Directions
Please print the entries below exactly, from the line with "rw [State.putResponse_respLen, len];" through the line with "(rcode count : Byte) (cls : Bool) : (s.finish", including both of those lines and leaving out all others.
====== Information given ======
theorem State.Stored.putFrame {s : State} (h : s.Stored) {f : List Byte} (lo : 6 ≤ f.length) (hi : f.length ≤ 64) :
    (s.putFrame f).Stored ∧ (s.putFrame f).frameLen.toNat = f.length := by
  obtain ⟨canonical, ⟨dl, resp, -⟩, dlFilled, respFilled, -⟩ := h
  obtain ⟨txbuf, txframe, rest⟩ := s.buffersWf_iff.mp canonical
  have len := toNat_frameLength hi
  refine ⟨⟨?_, ⟨dl, resp, lengthMarker_ofNat lo hi⟩, dlFilled, respFilled, ?_⟩, len⟩
  · exact (State.buffersWf_iff _).mpr ⟨txbuf, Memory.wf_writeAll _ _ _ txframe, rest⟩
  · rw [State.putFrame_frameLen, len]; exact Memory.filled_writeAll _ f hi

theorem State.Stored.putDownlink {s : State} (h : s.Stored) {f : List Byte} (lo : 6 ≤ f.length) (hi : f.length ≤ 64) :
    (s.putDownlink f).Stored := by
  obtain ⟨canonical, ⟨-, resp, frame⟩, -, respFilled, frameFilled⟩ := h
  obtain ⟨txbuf, txframe, rxwin, dlslot, rest⟩ := s.buffersWf_iff.mp canonical
  have len := toNat_frameLength hi
  refine ⟨?_, ⟨lengthMarker_ofNat lo hi, resp, frame⟩, ?_, respFilled, frameFilled⟩
  · exact (State.buffersWf_iff _).mpr ⟨txbuf, txframe, rxwin, Memory.wf_writeAll _ _ _ dlslot, rest⟩
  · rw [State.putDownlink_dlLen, len]; exact Memory.filled_writeAll _ f hi

theorem State.Stored.putResponse {s : State} (h : s.Stored) {f : List Byte} (lo : 6 ≤ f.length) (hi : f.length ≤ 64) :
    (s.putResponse f).Stored := by
  obtain ⟨canonical, ⟨dl, -, frame⟩, dlFilled, -, frameFilled⟩ := h
  obtain ⟨txbuf, txframe, rxwin, dlslot, respslot, stg⟩ := s.buffersWf_iff.mp canonical
  have len := toNat_frameLength hi
  refine ⟨?_, ⟨dl, lengthMarker_ofNat lo hi, frame⟩, dlFilled, ?_, frameFilled⟩
  · exact (State.buffersWf_iff _).mpr ⟨txbuf, txframe, rxwin, dlslot, Memory.wf_writeAll _ _ _ respslot, stg⟩
  · rw [State.putResponse_respLen, len]; exact Memory.filled_writeAll _ f hi

theorem State.Stored.putWindow {s : State} (h : s.Stored) (f : List Byte) : (s.putWindow f).Stored := by
  obtain ⟨canonical, lengths, written⟩ := h
  obtain ⟨txbuf, txframe, rxwin, rest⟩ := s.buffersWf_iff.mp canonical
  exact ⟨(State.buffersWf_iff _).mpr ⟨txbuf, txframe, Memory.wf_writeAll _ _ _ rxwin, rest⟩, lengths, written⟩

theorem State.Stored.stageByte {s : State} (h : s.Stored) (b : Byte) (rest : List Byte) :
    (s.stageByte b rest).Stored := by
  obtain ⟨canonical, lengths, written⟩ := h
  obtain ⟨txbuf, txframe, rxwin, dlslot, respslot, stg⟩ := s.buffersWf_iff.mp canonical
  exact ⟨(State.buffersWf_iff _).mpr
    ⟨txbuf, txframe, rxwin, dlslot, respslot, Memory.wf_write _ _ _ stg⟩, lengths, written⟩

/-! ### Entering a waiting point

One lemma for each phase that a move can enter: which facts make the invariant hold there. -/

/-- At rest the invariant asks for the stored frames and the idle wake line only. -/
theorem State.Stored.inv_idle {s : State} (h : s.Stored) (idle : s.phase = .idle) (wake : s.wake = true) : s.Inv := by
  obtain ⟨buffers, lengths, written⟩ := h
  constructor <;> simp [idle, wake, buffers, lengths, written, State.busy, Phase.allows, Phase.transmitting,
    Phase.counting, Phase.receiving]

/-- Every completion outside the bracket leads to a state that meets the invariant. -/
theorem State.Stored.inv_finish {s : State} (h : s.Stored) (wake : s.wake = true) (opc : Byte) (res : Res)
    (rcode count : Byte) (cls : Bool) : (s.finish opc res rcode count cls).Inv :=
  State.Stored.inv_idle (s := s.finish opc res rcode count cls) h rfl wake

theorem State.Stored.inv_complete {s : State} (h : s.Stored) (wake : s.wake = true) (res : Res)
    (rcode count : Byte) (cls : Bool) : (s.complete res rcode count cls).Inv :=
  h.inv_finish wake _ res rcode count cls

/-- The phases of the bracket share their conditions. -/
theorem State.Underway.inv_transmitting {s : State} (h : s.Underway) (sends : s.op = .send ∨ s.op = .sendAck)
    (bracket : s.phase.transmitting = true) (wake : s.wake = false) (ticks : s.phase.counting = true → s.timer ≠ 0#24)
    (more : s.phase = .txBytes → s.idx < s.frameLen) : s.Inv := by
  obtain ⟨⟨buffers, lengths, written⟩, frame, attempt, budget⟩ := h
  cases phase : s.phase with
  | txSettle1 | txBytes | txFlush | txSettle2 =>
    constructor <;> simp_all [Phase.allows, Phase.transmitting, Phase.receiving]
  | _ => simp [phase, Phase.transmitting] at bracket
======
Task solution
  · rw [State.putResponse_respLen, len]; exact Memory.filled_writeAll _ f hi

theorem State.Stored.putWindow {s : State} (h : s.Stored) (f : List Byte) : (s.putWindow f).Stored := by
  obtain ⟨canonical, lengths, written⟩ := h
  obtain ⟨txbuf, txframe, rxwin, rest⟩ := s.buffersWf_iff.mp canonical
  exact ⟨(State.buffersWf_iff _).mpr ⟨txbuf, txframe, Memory.wf_writeAll _ _ _ rxwin, rest⟩, lengths, written⟩

theorem State.Stored.stageByte {s : State} (h : s.Stored) (b : Byte) (rest : List Byte) :
    (s.stageByte b rest).Stored := by
  obtain ⟨canonical, lengths, written⟩ := h
  obtain ⟨txbuf, txframe, rxwin, dlslot, respslot, stg⟩ := s.buffersWf_iff.mp canonical
  exact ⟨(State.buffersWf_iff _).mpr
    ⟨txbuf, txframe, rxwin, dlslot, respslot, Memory.wf_write _ _ _ stg⟩, lengths, written⟩

/-! ### Entering a waiting point

One lemma for each phase that a move can enter: which facts make the invariant hold there. -/

/-- At rest the invariant asks for the stored frames and the idle wake line only. -/
theorem State.Stored.inv_idle {s : State} (h : s.Stored) (idle : s.phase = .idle) (wake : s.wake = true) : s.Inv := by
  obtain ⟨buffers, lengths, written⟩ := h
  constructor <;> simp [idle, wake, buffers, lengths, written, State.busy, Phase.allows, Phase.transmitting,
    Phase.counting, Phase.receiving]

/-- Every completion outside the bracket leads to a state that meets the invariant. -/
theorem State.Stored.inv_finish {s : State} (h : s.Stored) (wake : s.wake = true) (opc : Byte) (res : Res)
    (rcode count : Byte) (cls : Bool) : (s.finish opc res rcode count cls).Inv :=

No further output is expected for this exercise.